Birçok din,ideoloji ve ırksal bölünmeler insanlık ailesinde her zaman alıcısı bulunan bir şiddet pazarı oluşturmuştur. Aslında dünyadaki en büyük pazar payı şiddet pazarına aittir.Kim şiddeti en iyi pazarlayabiliyorsa dünyanın tek gücü ve idarecisi olma hakkını kendinde bulmakta şiddete sahip olanlar her geçen gün dahada şiddetin dozunu artırarak halklara zulüm etmektedir. Halk kime gitse, ne ya dönse ya birinin şiddetine maruz kalıyor veya ait olduğunu gurubun şiddetine haklı gerekçeler sunarak göz yummak zorunda bırakılıyor. Aslında sıradan halk için değişen hiç bir koşul ve durum yoktur. Kim şiddetin sahibi ise karşısında şiddet uygulayacağı bir halk kitlesi vardır kısaca terbiye etmesi gereken düşmanı vardır, kendi varlığını korumak için şiddetten başka bir yol üretememektedir. Yüzyıllardır süregelen şu şiddet dengesi dünya toplumları tarafından yerine alternatif üretilemediğinden şiddet elden ele dolaşarak, her tür kötülüğü dünyaya yayarak , insanı esir almış bir canavara dönüşmüştür
Üretilen her tip silah daha çok şiddet üretmek şiddetin yarattığı korkudan beslenerek kitleleri kendi istedikleri gibi davranmaya, onların hayat tarzlarını dayatmalarına boyun eğmelerine, emek gasplarına ses çıkarmamalarını sağlamaya yaradığından şiddet bütün dünya toplumlarında şiddeti elinde bulunduranların şiddetten vazgeçmeyeceğini, hatta çeşit ve türlerini artırmaya yönelik tedbirler alındığı, günümüzde göz önünde açık açık yaşanmaktadır.
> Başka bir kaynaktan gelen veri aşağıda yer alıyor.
/-- The error counters of a lane (R382, R551). -/
def countWord (s : State) (lane : Nat) (w : Codeword) (p : HPort) : HPort :=
  match w with
  | .flit 0 _ => p
  | .overrun _ => p
  | .flit n _ => { p with bitErrs := adjust 0 lane (fun x => satAdd 64 x n) p.bitErrs, fixedWords := adjust 0 lane (fun x => satAdd 32 x 1) p.fixedWords }
  | .bad => { p with
      badWords := adjust 0 lane (fun x => satAdd 32 x 1) p.badWords
      lost := (s.cad.ct, lane) :: p.lost.filter fun x => decide (sincePs s x.1 ≤ 10 ^ 12) }

/-- FLIT_DATA: a codeword on a physical lane of a trained port. A flit that the full FIFO behind the port discards is an overrun, and is resent like one that cannot be
read (R45, R378). -/
def execFlitData (n lane : Nat) (w : Codeword) (s : State) : Out :=
  let p := getPort s n
  if !p.trained || decide (8 < lane) then .next s
  else
    let s := setPort n (countWord s lane w p) s
    match w with
    | .flit _ b => .next (deliverData (if flitOk b then takeFlit n b s else lostFlit n lane s))
    | .overrun _ => .next (let t := xingRecord 11 8 false s; if p.state == .active then lostFlit n lane t else t)
    | .bad => .next (lostFlit n lane s)

/-- HAW_STALL: packets wait on a channel that has received no credit for 100 µs (R381). -/
def execHawStall (n vc : Nat) (s : State) : Out :=
  let p := getPort s n
  let waits := !(lookupD [] vc p.sendQ).isEmpty && decide (10 ^ 8 ≤ sincePs s (lookupD s.cad.ct vc p.creditAt))
  if p.state == .active && waits then .next (postPort Ev.hawStall n (det [(1, vc)]) (setPort n { p with creditAt := upsert vc s.cad.ct p.creditAt } s))
  else .next s

/-- HAW_PORT_DOWN. -/
def execHawPortDown (n : Nat) (_c : DownCause) (s : State) : Out :=
  if (getPort s n).trained then .next (portDown n s) else .next s

/-! ### PLAN_SET, PORT_CTRL (R387, R406) -/

def parsePlan (b : List Byte) : PlanEntry :=
  { peerCoord := BitVec.ofNat 32 (item b 0 4), peerPort := item b 4 1, expected := bitAt (item b 5 1) 0, serialCheck := bitAt (item b 5 1) 1
    peerSerial := BitVec.ofNat 64 (item b 8 8) }

/-- PLAN_SET. -/
def opPlanSet (p : Packet) (s : State) : State :=
  let b (k : Nat) := sliceB p.payload (16 * k) 16
  if !s.colls.isEmpty then refuse p Status.linkBusy s
  else if (List.range 24).any fun k => decide (3 < item (b k) 5 1) || item (b k) 6 2 != 0 then refuse p Status.linkValue s
  else accept p { s with store := { s.store with plan := {
    id := BitVec.ofNat 32 (pN p 0 4), coord := BitVec.ofNat 32 (pN p 4 4), entries := (List.range 24).map fun k => (k, parsePlan (b k)) } } }

/-- A running collective has packets in a port's buffers. -/
def collLoses (s : State) (n slot : Nat) : Bool :=
  let p := getPort s n
  p.sendQ.any (fun x => x.2.any fun k => k.typ == 2 && k.slot == slot) ||
    (!p.replay.isEmpty && (lookup slot s.colls).elim false fun c => (List.range c.members).any fun m => routeTo s c.rts m == .port n)

/-- A running collective ends with LINK_LOST: in the event log, and as the reply of its COLL_FIRE. -/
def loseColl (slot : Nat) (c : CollSlot) (p : Packet) (s : State) : State :=
  let s := postFull Ev.playFail 3 0xFFFFFFFF 0 (collStep p) (det [(2, Status.linkLost.toNat)]) s
  refuse p Status.linkLost { s with colls := upsert slot { c with running := none, own := [], shared := none } s.colls }

/-- Running collectives that lose packets to a disabled port end. -/
def endColls (n : Nat) (s : State) : State :=
  s.colls.foldl (fun t (k, c) =>
    match c.running with
    | some p => if collLoses s n k then loseColl k c p t else t
    | none => t) s

/-- Disable one port. -/
def disablePort (n : Nat) (s : State) : State :=
  let p := getPort s n
  let s := if p.trained then postPort Ev.hawPortDown n [] (endColls n (loseOutcome n s)) else s
  setPort n { enter .disabled (dropBuffers p) with disable := true } s

/-- PORT_CTRL. -/
def opPortCtrl (p : Packet) (s : State) : State :=
  let mask := pN p 0 3
  let act := pN p 3 1
  if mask = 0 || decide (2 < act) then refuse p Status.linkValue s
  else accept p (((List.range 24).filter fun n => bitAt mask n).foldl (fun s n => if act = 0 then disablePort n s else startTraining n s) s)

/-! ### Registers (R407, R408) -/

def PortState.code : PortState → Nat
  | .off => 0 | .training => 1 | .qualifying => 2 | .discovery => 3 | .active => 4 | .miscabled => 5 | .planMismatch => 6 | .failed => 7 | .disabled => 8

/-- HAW_PORT_n as it is read. -/
def hawPortReg (p : HPort) : Nat :=
  p.peerCoord.toNat * 2 ^ 32 + p.earlySignal * 2 ^ 24 + p.laneFail.toNat * 2 ^ 15 + b2n p.spareInUse * 2 ^ 14 + b2n p.width4 * 2 ^ 13 +
    p.peerPort % 32 * 2 ^ 8 + b2n p.disable * 2 ^ 6 + p.state.code

/-- A write of HAW_CFG. -/
def writeHawCfg (v : W64) (s : State) : State :=
  let n := fld v.toNat 0 8
  if !s.host.privOpen then lockViolation s
  else if 1 ≤ n && n ≤ 100 then { s with lqWindow := BitVec.ofNat 8 n } else s

end Sys2Proof.Machine
end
Dünya halkları bu şiddet pazarlayıcılarından kurtulmanın yollarını aramaya başlamalıdır. Kim ki sizin bireysel şiddetinizden yararlanmak istiyorsa o sizi sadece basamak yapmaya çalışıyordur. Dünya ideolojileri şiddetsiz varlığını sürdüremez. Bunun için bireyler ilk önce kendi görüşlerine alıştırılır sonra nefret ettirilir sonra da şiddeti kullanılır.
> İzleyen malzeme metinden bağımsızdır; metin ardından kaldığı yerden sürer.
/-- An event executes. -/
def runEvent (x : DueKey × Due) (s : State) : State :=
  match x.2 with
  | .event e =>
    let s := { s with sched := s.sched.erase e }
    match e.packet.opc with
    | 0x0504 => opCollFire e.packet s
    | 0x0602 => opXchSet e.packet s
    | 0x0801 => opTelemSnap (e.block.getD s.snap) e.packet s
    | _ => runOp e.packet e.order s
  | .play p => setPlay { p with state := .due } s
  | .commit => commitPoint s
  | .barrier b => releaseBarrier b s

/-- SCHEDULED_EVENT: CT reaches the FIRE time of the first event that waits, within the beat or by an edge that has passed it, and it executes (R34, R35, R38). -/
def execScheduledEvent (s : State) : Out :=
  if s.rel.ccFailed then .next s
  else match firstEvent s with
    | some x =>
      match comeTo x.1 (BitVec.ofNat 64 x.1.1) s with
      | some s => .next (runEvent x (journalRecord s))
      | none => .next s
    | none => .next s

/-! ### The memory aperture (R257, R488, R510 to R512) -/

/-- The module address of an aperture offset. -/
def aperAddr (s : State) (port off : Nat) : Nat := (getPcie s port).aper.base.toNat * 2 ^ 30 + off

/-- The access comes too early in bring-up. -/
def aperEarly (s : State) (a : Nat) : Bool :=
  !stageDone s 5 || ((spaceOf a == .rim || spaceOf a == .parity) && !stageDone s 6)

/-- The table of R511, for one address. -/
def aperAllows (s : State) (p : Aper) (write : Bool) (a : Nat) : Bool :=
  p.en && (!write || p.writeEn) &&
    match spaceOf a with
    | .near => (regionOf s a).elim false fun x => !(write && x.2.typ)
    | .rim => !write
    | .tile => true
    | _ => false

/-- The whole access is permitted: what the table tells apart is far larger than an access. -/
def aperPermits (s : State) (port : Nat) (write : Bool) (a n : Nat) : Bool :=
  aperAllows s (getPcie s port).aper write a && aperAllows s (getPcie s port).aper write (a + n - 1)

/-- APERTURE_FAULT, at most once per beat per port. -/
def aperFault (port : Nat) (s : State) : State :=
  let p := getPcie s port
  if p.aper.faulted then s
  else postFull Ev.apertureFault port 0xFFFFFFFF 0 0 [] (setPcie port { p with aper := { p.aper with faulted := true } } s)

def aperEarlyEvent (port : Nat) (s : State) : State := postFull Ev.apertureEarly port 0xFFFFFFFF 0 0 [] s

/-- Some unit of a range has a property. -/
def anyUnit (a n : Nat) (f : Nat → Bool) : Bool := (List.range (cdiv (a % 128 + n) 128)).any fun k => f (a / 128 * 128 + 128 * k)

/-- The place of a fault lies in an access at [a, a + n). -/
def faultIn (a n : Nat) : MoveFault → Bool
  | .none | .hostFail _ _ | .lane _ => false
  | .overrun _ _ => true
  | .rim x _ _ => decide (a / 4096 * 4096 ≤ x) && decide (x < a + n)
  | .parity (.store L) _ => spaceOf a == .tile && (a - tileBase) / 2 ^ 23 == L
  | .parity (.hop _) _ => false
  | .parity (.near _ x) _ => decide (a / 128 * 128 ≤ x) && decide (x < a + n)
  | .parity (.rim x) _ => decide (a / 128 * 128 ≤ x) && decide (x < a + n)

/-- What an aperture access meets on its way: a PCIe payload discarded at a full crossing, which the link sends again (R45); a word with a failing byte, retried
(R461); a rim unit that error correction corrects or cannot (R300). -/
def accessMeets (port a n : Nat) (f : MoveFault) (s : State) : State :=
  if !faultIn a n f then s
  else match f with
    | .overrun x y => xingRecordFor port 0 0 x y false s
    | .parity p w => (parityMeets p w port 0 0 s).2
    | .rim x row r => rimAt x row r s
    | _ => s

/-- A unit of the access fails parity after its retries. -/
def accessFails (a n : Nat) (f : MoveFault) : Bool :=
  faultIn a n f && match f with
    | .parity _ w => !wordIntact w
    | _ => false

/-- An access waits: for a channel or a rim stack that serves nothing now (R279, R281, R301), or a capstan's rebuilding (R339). A read has no effect yet and
is presented again (DESIGN CHOICE, assumption 102); a write is posted, and waits in State. -/
def aperWaits (s : State) (a n : Nat) : Bool := rangeWaits s a n || anyUnit a n (rimWaits s)

/-- APERTURE_READ. A closed crossing to the mesh gives no data, like a unit that cannot be read (R46). -/
def execApertureRead (port off n : Nat) (f : MoveFault) (s : State) : Out :=
  let a := aperAddr s port off
  let ones := List.replicate n (0xFF : Byte)
  if aperEarly s a then .next (returnRead ones false (aperEarlyEvent port s))
  else if !aperPermits s port false a n then .next (returnRead ones false (aperFault port s))
  else if xingClosed s 14 8 then .next (returnRead ones true s)
  else if aperWaits s a n then .next s
  else
    let l := readBytes s a n
    if anyUnit a n (isRetired s) then .next (returnRead l true (postFull Ev.retiredAccess port 0xFFFFFFFF 0 0 [] s))
    else if anyUnit a n (isPoisoned s) then .next (returnRead l true (granuleFault a port 0 0 s))
    else .next (returnRead l (accessFails a n f) (accessMeets port a n f s))

/-- APERTURE_WRITE: one that waits keeps its place before the doorbells of its port (R263). -/
def execApertureWrite (port off : Nat) (data : List Byte) (f : MoveFault) (s : State) : Out :=
  let a := aperAddr s port off
  if aperEarly s a then .next (aperEarlyEvent port s)
  else if !aperPermits s port true a data.length then .next (aperFault port s)
  else if xingClosed s 14 8 then .next s
  else
    let s := accessMeets port a data.length f s
    if aperWaits s a data.length then .next { s with host := { s.host with aperWrites := s.host.aperWrites ++ [(port, a, data)] } }
    else if spaceOf a == .near then .next (noteAll (nearWriteFor port a data data.length s))
    else .next (noteAll (writeBytes a data s))

/-! ### The takeover of the control complex (R478, R479, R502) -/

/-- Every event whose FIRE time has passed, in order; at most n. -/
def runAllDue : Nat → State → State
  | 0, s => s
  | n + 1, s =>
    match firstEvent s with
    | some x => if x.1.1 ≤ s.cad.ct.toNat then runAllDue n (runEvent x s) else s
    | none => s

/-- A commit point that passed during the gap is an abort. -/
def gapAbort (s : State) : State :=
  match s.cap.armed with
  | some a => if a.cp.toNat ≤ s.cad.ct.toNat then abortAtCp a s else s
  | none => s

/-- A port as it is before the link stage opens (R385). -/
def unopened (p : HPort) : HPort := if p.state == .disabled then p else { p with state := .off, beats := 0 }

/-- The stage that was RUNNING starts again from its beginning (R502); the link stage with its ports closed. -/
def rerunStage (s : State) : State :=
  if s.bu.state != .running then s
  else if s.bu.stage = 9 then setBu { s.bu.fresh with linkOpen := false } { s with ports := mapVals unopened s.ports }
  else setBu s.bu.fresh s

/-- The held register writes and doorbells, in order of arrival. -/
def applyHeld (s : State) : State :=
  s.host.heldWrites.foldl (fun s w => hostRegWrite w.1 w.2.1 w.2.2.1 w.2.2.2 s) { s with host := { s.host with heldWrites := [] } }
Bir arkadaşla sohbet ediyorduk. Dünyada sadece işçi sınıfının ve emeğin kurtarılması ile dünyanın daha iyi daha adil bir yer olacağını savunuyordu. Ona şu soruyu sordum;
-Tamam çok güzel, dünyaya doğmuş olan her insan veya diğer canlılar dünya kaynaklarından eşit yararlanma hakkına sahiptir,peki siz amacınıza ulaştığınızda kimleri yok edeceksiniz? Düşmanınız kim? Herkes size buyurun gelin demeyecek, o halde kurtarmayı düşündüğünüzden daha çok yok etmek zorunda olduğunuz bir halk var? Eğer karşınızda düşman ilan edeceğiniz büyük bir halk kitlesi var ise sizin bunu istemekteki amacınız sadece emeğin kurtarılması mıdır? diye sorduğumda
-Şiddet olmadan asla bir kazanım sağlanmayacağını, söyledi.
-O halde siz sadece şiddeti ele geçirmek istiyorsunuz, kitleleri ise basamak yapmak istiyorsunuz, dediğimde çok kızdı.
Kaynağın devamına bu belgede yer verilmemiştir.